Let’s start with some basic definitions. RabbitMQ is a message broker that uses the messaging protocol AMQP 0–9–1, the main idea is that RabbitMQ receives messages from producers and routes them to one or more consumers that use the information inside those messages to perform actions on their end. To achieve this the producers create a connection with RabbitMQ and inside that connection, they also create a channel that is used to send messages to RabbitMQ to be handled. On the consumer side, they also create connections and channels to receive those messages from RabbitMQ when certain criteria are met. This functionality comes out of the box with RabbitMQ but can be modified and expanded with plugins that allow it for example to be able to use AMQP 1.0 as well.

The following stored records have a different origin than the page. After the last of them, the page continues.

-- ==== Sys2Proof/Laws/Packets.lean ====
section
/-! SUPPORT. What changing one packet does to the packets found by number, and what taking a packet off a port's wire does. -/

namespace Sys2Proof.Machine

theorem find_map_self {f : Packet → Packet} {p : Nat} (hid : ∀ k, k.id = p → (f k).id = p) (l : List Packet) :
    (l.map (fun k => if k.id = p then f k else k)).find? (fun k => k.id == p) = (l.find? (fun k => k.id == p)).map f := by
  induction l with
  | nil => rfl
  | cons a l ih =>
    by_cases h : a.id = p
    · simp [h, hid a h]
    · simpa [h] using ih

theorem find_map_other {f : Packet → Packet} {p r : Nat} (hid : ∀ k, k.id = p → (f k).id = p) (hr : r ≠ p) (l : List Packet) :
    (l.map (fun k => if k.id = p then f k else k)).find? (fun k => k.id == r) = l.find? (fun k => k.id == r) := by
  induction l with
  | nil => rfl
  | cons a l ih =>
    by_cases h : a.id = p
    · have hf := hid a h
      simpa [h, hf, Ne.symm hr] using ih
    · by_cases h' : a.id = r
      · simp [h', hr]
      · simpa [h, h'] using ih

theorem findPkt_mod_self {f : Packet → Packet} {p : Nat} (hid : ∀ k, k.id = p → (f k).id = p) (t : Tbl Queue) :
    findPkt (t.map (fun e => (e.1, { e.2 with pkts := e.2.pkts.map (fun k => if k.id = p then f k else k) }))) p =
      (findPkt t p).map (fun e => (e.1, f e.2)) := by
  induction t with
  | nil => rfl
  | cons a t ih =>
    simp only [List.map_cons, findPkt, find_map_self hid]
    cases a.2.pkts.find? (fun k => k.id == p) with
    | none => simpa using ih
    | some k => rfl

theorem findPkt_mod_other {f : Packet → Packet} {p r : Nat} (hid : ∀ k, k.id = p → (f k).id = p) (hr : r ≠ p) (t : Tbl Queue) :
    findPkt (t.map (fun e => (e.1, { e.2 with pkts := e.2.pkts.map (fun k => if k.id = p then f k else k) }))) r = findPkt t r := by
  induction t with
  | nil => rfl
  | cons a t ih => simp only [List.map_cons, findPkt, find_map_other hid hr, ih]

/-- A change of packet `p` that leaves its number is seen by who looks `p` up. -/
theorem State.modPkt_pkt {s : State} {p : Nat} {f : Packet → Packet} (hid : ∀ k, k.id = p → (f k).id = p) :
    (s.modPkt p f).pkt p = (s.pkt p).map (fun e => (e.1, f e.2)) := findPkt_mod_self hid s.queues

/-- Every other packet is found as it was. -/
theorem State.modPkt_pkt_other {s : State} {p r : Nat} {f : Packet → Packet} (hid : ∀ k, k.id = p → (f k).id = p) (hr : r ≠ p) :
    (s.modPkt p f).pkt r = s.pkt r := findPkt_mod_other hid hr s.queues

/-- A packet whose work ends has finished with the status, the DETAIL and the counts given. -/
theorem State.finish_pkt {s : State} {p q st : Nat} {k : Packet} {d : Option Nat} {c : Counts} (h : s.pkt p = some (q, k))
    (hp : k.phase ≠ .finished) :
    (s.finish p st d c).pkt p = some (q, { k with phase := .finished, status := st, detail := d, counts := c, waiting := false }) := by
  unfold State.finish
  rw [State.modPkt_pkt (fun k hk => by split <;> simpa using hk), h]
  simp [hp]

/-- Work leaves what it does in the packet that has started, and nothing in one that has not. -/
theorem State.modRun_pkt {s : State} {p q : Nat} {k : Packet} {f : ListRun → ListRun} (h : s.pkt p = some (q, k)) :
    (s.modRun p f).pkt p = some (q, if k.phase = .fetched then k else { k with run := f k.run }) := by
  unfold State.modRun
  rw [State.modPkt_pkt (fun k hk => by split <;> simpa using hk), h]
  rfl

/-- A burst queue keeps exactly what an armed mask of no single-lane error meets as MARK. -/
theorem State.burst_marks {s : State} {n : Nat} : (s.burst n).1 = true ↔ s.burstMarks (n / 4) := by
  unfold State.burst State.burstMarks
  by_cases h : s.ecc.armed = true ∧ s.ecc.cls = 5 ∧ s.ecc.index = n / 4
  · obtain ⟨h1, h2, h3⟩ := h
    simp only [h1, h2, h3, and_self, if_true, true_and]
    split <;> simp_all
  · rw [if_neg h]
    simp only [Bool.false_eq_true, false_iff]
    exact fun ⟨a, b, c, _⟩ => h ⟨a, b, c⟩

/-- What the queue keeps as MARK does not depend on the port's own state. -/
theorem State.burst_setPort {s : State} {n : Nat} {q : Port} : ((s.setPort n q).burst n).1 = (s.burst n).1 := by
  rw [Bool.eq_iff_iff, State.burst_marks, State.burst_marks]
  simp only [State.burstMarks, State.setPort]

/-- R345: a port takes exactly the packets that it accepts. -/
theorem State.arrive_accepts {s : State} {n v flits : Nat} {via : Via} :
    (s.arrive n via v flits).1 = true ↔ s.Accepts n via := by
  have expected : (∀ l ∈ via.lseq, l % 4096 = (s.port n).expect % 4096) ↔
      (via.lseq.getD (s.port n).expect + 4096 - (s.port n).expect % 4096) % 4096 = 0 := by
    cases via.lseq <;> simp <;> omega
  unfold State.arrive State.Accepts
  rw [expected]
  dsimp only
  cases hl : (s.port n).live <;> cases hb : via.bad <;>
    simp only [Bool.not_true, Bool.not_false, Bool.false_eq_true, if_true, if_false, false_and, true_and, reduceCtorEq]
  split
  · rename_i h
    simp only [h, State.burst_setPort, Bool.not_eq_true', true_and, ← State.burst_marks, Bool.not_eq_true]
  · rename_i h
    split <;> simp [h]

/-- What a packet that is accepted does. -/
theorem State.received_accepts {s : State} {n v flits : Nat} {via : Via} {act : State → State} (h : s.Accepts n via) :
    s.received n via v flits act = (act (s.taken n via v flits)).report n := by
  have := State.arrive_accepts (v := v) (flits := flits) |>.2 h
  unfold State.received State.taken
  split
  · rename_i e; rw [e]
  · rename_i e; simp [e] at this

/-- What one that is not accepted does: nothing beyond the port's answer. -/
theorem State.received_other {s : State} {n v flits : Nat} {via : Via} {act : State → State} (h : ¬s.Accepts n via) :
    s.received n via v flits act = s.taken n via v flits := by
  have := mt (State.arrive_accepts (v := v) (flits := flits)).1 h
  unfold State.received State.taken
  split
  · rename_i e; simp [e] at this
  · rename_i e; rw [e]

end Sys2Proof.Machine
end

Let’s continue with some crucial elements of RabbitMQ, the first and most important one is the message. A message is a string with relevant data to the applications that are part of the system. The data it conveys can be anything, from a command or a query to just information about an event that occurred somewhere in the system. A message is made of several attributes (some are required and some are optional) that are going to determine how it is handled by RabbitMQ, these are the attributes:

• Headers: These are a collection of key-value pairs that can be used for routing or sending additional information like who is the original publisher of a message.
• Routing Key: This is the most used attribute to route a message, it is a string that contains one or more words that are going to be used to create the routing logic inside RabbitMQ.
• Payload: This is the actual data that an application wants to share with other applications in the system.
• Publishing Timestamp: It is an optional attribute set by the publisher to indicate when it was sent to RabbitMQ.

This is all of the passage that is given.